И все же что я могла сказать отцу о таких чувствах? Я сопротивлялась изо всех сил, но напрасно. Он вообще не верил в медицинскую помощь и справедливо видел, что здесь для нее нет повода. Он думал, что мне нужна смена обстановки и побуждение к активности со стороны других детей. „Я держал тебя дома, — говорил он, — потому что находил такое удовольствие в том, чтобы обучать тебя самому, а кроме того, я знал, что ты будешь учиться быстрее с тем, кто так стремится тебе помочь. Но ты будешь учиться достаточно быстро, где бы ты ни находилась, и тебе следует больше общаться со сверстниками. Я верю, что скоро услышу, будто тебе лучше“.
ШКОЛЬНАЯ ЖИЗНЬ.
Школа, в которую была отправлена Маргарет, содержалась сестрами Прескотт в Гротоне, штат Массачусетс.

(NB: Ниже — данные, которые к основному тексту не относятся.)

-- ==== Sys2Proof/Proofs/ReadPosition.lean ====
section
/-! SUPPORT. Where ReadInterpolated reads (R121, R122, R124): the split of every read position, and the exact read
position of an integral delay. -/

namespace Sys2Proof.Machine

/-! ### The split of any read position -/

theorem magOfBits_one : magOfBits 0x3F800000 = unitsPerOne := by decide +kernel

/-- The distance of a position from its floor is less than 1, so it does not round above 1. -/
theorem rawFraction_eq_packSign (rp : Word) : ∃ r ≤ 0x3F800000, rawFraction rp = packSign false r := by
  refine ⟨_, rndBits_le _ _ _ Nat.one_pos ?_, rfl⟩
  have hpos : (0 : Int) < (unitsPerOne : Int) := by decide
  have hlt := Int.emod_lt_of_pos (units rp) hpos
  rw [floorReal, ← Int.emod_def, magOfBits_one, Nat.mul_one]
  omega

/-- A number in `[0, 1)` without a sign. -/
def UnitFraction (f : Word) : Prop := flt f ONE = true ∧ fge f ZERO = true ∧ signBit f = false

theorem unitFraction_packSign {r : Nat} (hr : r < 0x3F800000) : UnitFraction (packSign false r) := by
  have hr31 : r < 2 ^ 31 := by omega
  have hnan : isNaN (packSign false r) = false := by
    rw [← Bool.not_eq_true, isNaN_iff, packSign_toNat _ _ hr31]
    simp
    omega
  have hsign := signBit_packSign false r hr31
  have hunits : units (packSign false r) = magOfBits r := by simp [units_eq, hsign, magUnits_packSign _ _ hr31]
  have hlt : magOfBits r < unitsPerOne := magOfBits_one ▸ magOfBits_strictMono hr
  have hone : isNaN ONE = false ∧ units ONE = (unitsPerOne : Int) := by decide +kernel
  have hzero : isNaN ZERO = false ∧ units ZERO = 0 := by decide
  refine ⟨?_, ?_, hsign⟩
  · simp [flt, hnan, hone, hunits, hlt]
  · simp [fge, hnan, hzero, hunits]

theorem unitFraction_rawFraction {rp : Word} (h : rawFraction rp ≠ ONE) : UnitFraction (rawFraction rp) := by
  obtain ⟨r, hle, hr⟩ := rawFraction_eq_packSign rp
  rw [hr] at h ⊢
  exact unitFraction_packSign (lt_of_le_of_ne hle fun heq => h (heq ▸ by decide))

/-- Every fraction of a split lies in `[0, 1)` (R122, R124). -/
theorem unitFraction_splitPosition (len rp : Word) : UnitFraction (splitPosition len rp).2 := by
  have hzero : UnitFraction ZERO := unitFraction_packSign (r := 0) (by decide)
  unfold splitPosition
  split
  · exact hzero
  · split
    · exact hzero
    · next h => exact unitFraction_rawFraction h

/-- Settles O26. -/
theorem readIndexAndFractionInRange : Obligations.ReadIndexAndFractionInRange := fun len rp hlen =>
  ⟨splitPosition_lt len rp hlen, Nat.mod_lt _ hlen, unitFraction_splitPosition len rp⟩

/-! ### Whole numbers -/

/-- `a` is the whole number `x`. -/
def IsWhole (a : Word) (x : Int) : Prop := (isNaN a = false ∧ isInf a = false) ∧ units a = (unitsPerOne : Int) * x

theorem isWhole_i2f {n : Nat} (h : n ≤ 2 ^ 24) : IsWhole (i2f n) n := ⟨i2f_finite n h, units_i2f n h⟩

theorem IsWhole.fneg {a : Word} {x : Int} (h : IsWhole a x) : IsWhole (fneg a) (-x) := by
  obtain ⟨hfin, hunits⟩ := h
  exact ⟨by simpa using hfin, by rw [units_fneg, hunits, Int.mul_neg]⟩

theorem IsWhole.flt_zero {a : Word} {x : Int} (h : IsWhole a x) : flt a ZERO = decide (x < 0) := by
  obtain ⟨⟨hnan, _⟩, hunits⟩ := h
  have hpos : (0 : Int) < (unitsPerOne : Int) := by decide
  have hzero : isNaN ZERO = false ∧ units ZERO = 0 := by decide
  have hneg : (unitsPerOne : Int) * x < 0 ↔ x < 0 := by rw [mul_neg_iff]; omega
  simp only [flt, hnan, hzero, hunits, hneg, Bool.not_false, Bool.true_and]

/-- A whole sum not below 0 is the natural number, +0.0 included, unless both terms carry a sign. -/
theorem IsWhole.fadd_eq_i2f {a b : Word} {x y : Int} (ha : IsWhole a x) (hb : IsWhole b y) (h : 0 ≤ x + y)
    (hs : (signBit a && signBit b) = false) : fadd a b = i2f (x + y).toNat := by
  obtain ⟨hafin, hx⟩ := ha
  obtain ⟨hbfin, hy⟩ := hb
  by_cases h0 : x + y = 0
  · rw [fadd_exact_zero a b hafin hbfin (by rw [hx, hy, ← Int.mul_add, h0, Int.mul_zero]), hs, h0]
    exact i2f_zero.symm
  · have hnat : (x + y).natAbs = (x + y).toNat := by omega
    rw [fadd_whole a b x y hafin hbfin hx hy h0, if_neg h.not_gt, hnat]

/-- A whole sum below 0 of magnitude up to 2^24 is exact. -/
theorem IsWhole.fadd_neg {a b : Word} {x y : Int} (ha : IsWhole a x) (hb : IsWhole b y) (h : x + y < 0)
    (hle : -(2 ^ 24) ≤ x + y) : IsWhole (fadd a b) (x + y) := by
  rw [fadd_whole a b x y ha.1 hb.1 ha.2 hb.2 h.ne, if_pos h]
  have hwhole := (isWhole_i2f (n := (x + y).natAbs) (by omega)).fneg
  rwa [Int.ofNat_natAbs_of_nonpos h.le, Int.neg_neg] at hwhole

/-! ### The read position of an integral delay -/

/-- The position of R121 is exact for an integral delay, and wraps into `[0, L)`. At `w - z = -L` it is +0.0. -/
theorem readPosition_of_whole {len w d : Word} {z : Int} (hlen : len.toNat ≤ 2 ^ 24) (hd : IsWhole d z)
    (hlo : -(len.toNat : Int) ≤ w.toNat - z) (hhi : (w.toNat : Int) - z < len.toNat) (hw : w.toNat < len.toNat) :
    readPosition len w d = i2f (((w.toNat : Int) - z) % (len.toNat : Int)).toNat := by
  have hwhole : IsWhole (i2f w.toNat) w.toNat := isWhole_i2f (by omega)
  rcases lt_or_ge ((w.toNat : Int) - z) 0 with hneg | hnonneg
  · have hp : IsWhole (fsub (i2f w.toNat) d) (w.toNat - z) := hwhole.fadd_neg hd.fneg (by omega) (by omega)
    have hmod : ((w.toNat : Int) - z) % (len.toNat : Int) = w.toNat - z + len.toNat := by
      rw [← Int.add_emod_right, Int.emod_eq_of_lt (by omega) (by omega)]
    rw [readPosition, if_pos (by simpa [hp.flt_zero] using hneg), hmod]
    exact hp.fadd_eq_i2f (isWhole_i2f hlen) (by omega) (by rw [signBit_i2f, Bool.and_false])
  · have hp : fsub (i2f w.toNat) d = i2f ((w.toNat : Int) - z).toNat :=
      hwhole.fadd_eq_i2f hd.fneg hnonneg (by rw [signBit_i2f, Bool.false_and])
    have hflt : flt (i2f ((w.toNat : Int) - z).toNat) ZERO = false := by
      rw [(isWhole_i2f (by omega)).flt_zero]
      simp
    rw [readPosition, hp, hflt, Int.emod_eq_of_lt hnonneg hhi]
    rfl

theorem floorReal_i2f {n : Nat} (h : n ≤ 2 ^ 24) : floorReal (i2f n) = n := by
  rw [floorReal, units_i2f n h, Int.mul_ediv_cancel_left _ (by decide)]

theorem rawFraction_i2f {n : Nat} (h : n ≤ 2 ^ 24) : rawFraction (i2f n) = ZERO := by
  rw [rawFraction, floorReal_i2f h, units_i2f n h, Int.sub_self]
  exact i2f_zero

/-- A whole position below LENGTH splits into itself and the fraction +0.0 (R122). -/
theorem splitPosition_i2f {len : Word} {n : Nat} (hn : n < len.toNat) (hlen : len.toNat ≤ 2 ^ 24) :
    splitPosition len (i2f n) = (n, ZERO) := by
  have hle : n ≤ 2 ^ 24 := by omega
  obtain ⟨hnan, hinf⟩ := i2f_finite n hle
  have hmod : (n : Int) % (len.toNat : Int) = n := Int.emod_eq_of_lt (by omega) (by omega)
  have hne : ¬ ZERO = ONE := by decide
  simp [splitPosition, hnan, hinf, rawFraction_i2f hle, floorReal_i2f hle, hmod, hne]

/-- An integral delay from `w - L + 1` to `w + L` reads at `(w - z) mod L` with the fraction +0.0 (R122, R128). -/
theorem readPoint_of_whole {s : State} {ch : Channel} {d : Word} {z : Int} (hd : IsWhole d z)
    (hhead : (s.wh ch).toNat < s.length.toNat) (hlen : s.length.toNat ≤ 2 ^ 24)
    (hlo : -(s.length.toNat : Int) ≤ (s.wh ch).toNat - z) (hhi : ((s.wh ch).toNat : Int) - z < s.length.toNat) :
    readPoint s ch d = (((((s.wh ch).toNat : Int) - z) % (s.length.toNat : Int)).toNat, ZERO) := by
  have hlt := Int.emod_lt_of_pos ((s.wh ch).toNat - z) (b := s.length.toNat) (by omega)
  rw [readPoint, readPosition_of_whole hlen hd hlo hhi hhead]
  exact splitPosition_i2f (by omega) hlen

end Sys2Proof.Machine
end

И ее опыт там был описан ею самой с трогательной правдивостью в повести «Мариана»[A].
Сначала подруги по школе были очарованы ее манерами; ее любовью к диким танцам и внезапным песням, ее вспышками страсти и остроумия. Она всегда была новой, всегда удивительной и какое-то время — пленительной.
Но через некоторое время они устали от нее. На нее никогда нельзя было положиться в том, чтобы она присоединилась к их планам, однако она ожидала от них, что они воплотят ее собственные планы со всей страстью. Она была очень любящей, даже исступленной в привязанностях и требовала от тех, кто заявлял о любви к ней, той преданности, которую была готова даровать сама.
И все же в ее характере присутствовала жилка надменного каприза и любовь к уединению, из-за чего она порой желала удалиться прочь, и в такие минуты она ожидала, что ее поймут до конца и оставят в покое, но при этом с радостью примут обратно, когда она вернется. Она не пресекала чужие капризы, но никогда не сомневалась в том, что встретит со стороны окружающих величайшее снисхождение.
У нее были некоторые странные привычки, которые поначалу очаровывали ее компаньонок, но после близкого знакомства начинали им претить. От природы она обладала той же привычкой и способностью к возбуждению, что описываются у кружащихся дервишей Востока. Подобно им, она кружилась до тех пор, пока у всех вокруг не начинала кружиться голова, в то время как ее собственный мозг, вместо того чтобы быть расстроенным, возбуждался для бурной деятельности. Остановившись, она декламировала чужие или собственные стихи либо разыгрывала множество ролей со странными припевами и рефренами, которые, казалось, действовали с мистической силой на ее собственное воображение, порой побуждая ее доводить слушателей до судорожного смеха, а порой — растапливать их слезы. Когда ее силы начинали иссякать, она снова кружилась, пока не загоралась вновь, чтобы возобновить свою причудливую драму, в которую вплетала образы из сцен своего раннего детства, своих компаньонок и сановников, которых ей доводилось видеть, вместе с фантазиями, неведомыми жизни, неведомыми ни небу, ни земле.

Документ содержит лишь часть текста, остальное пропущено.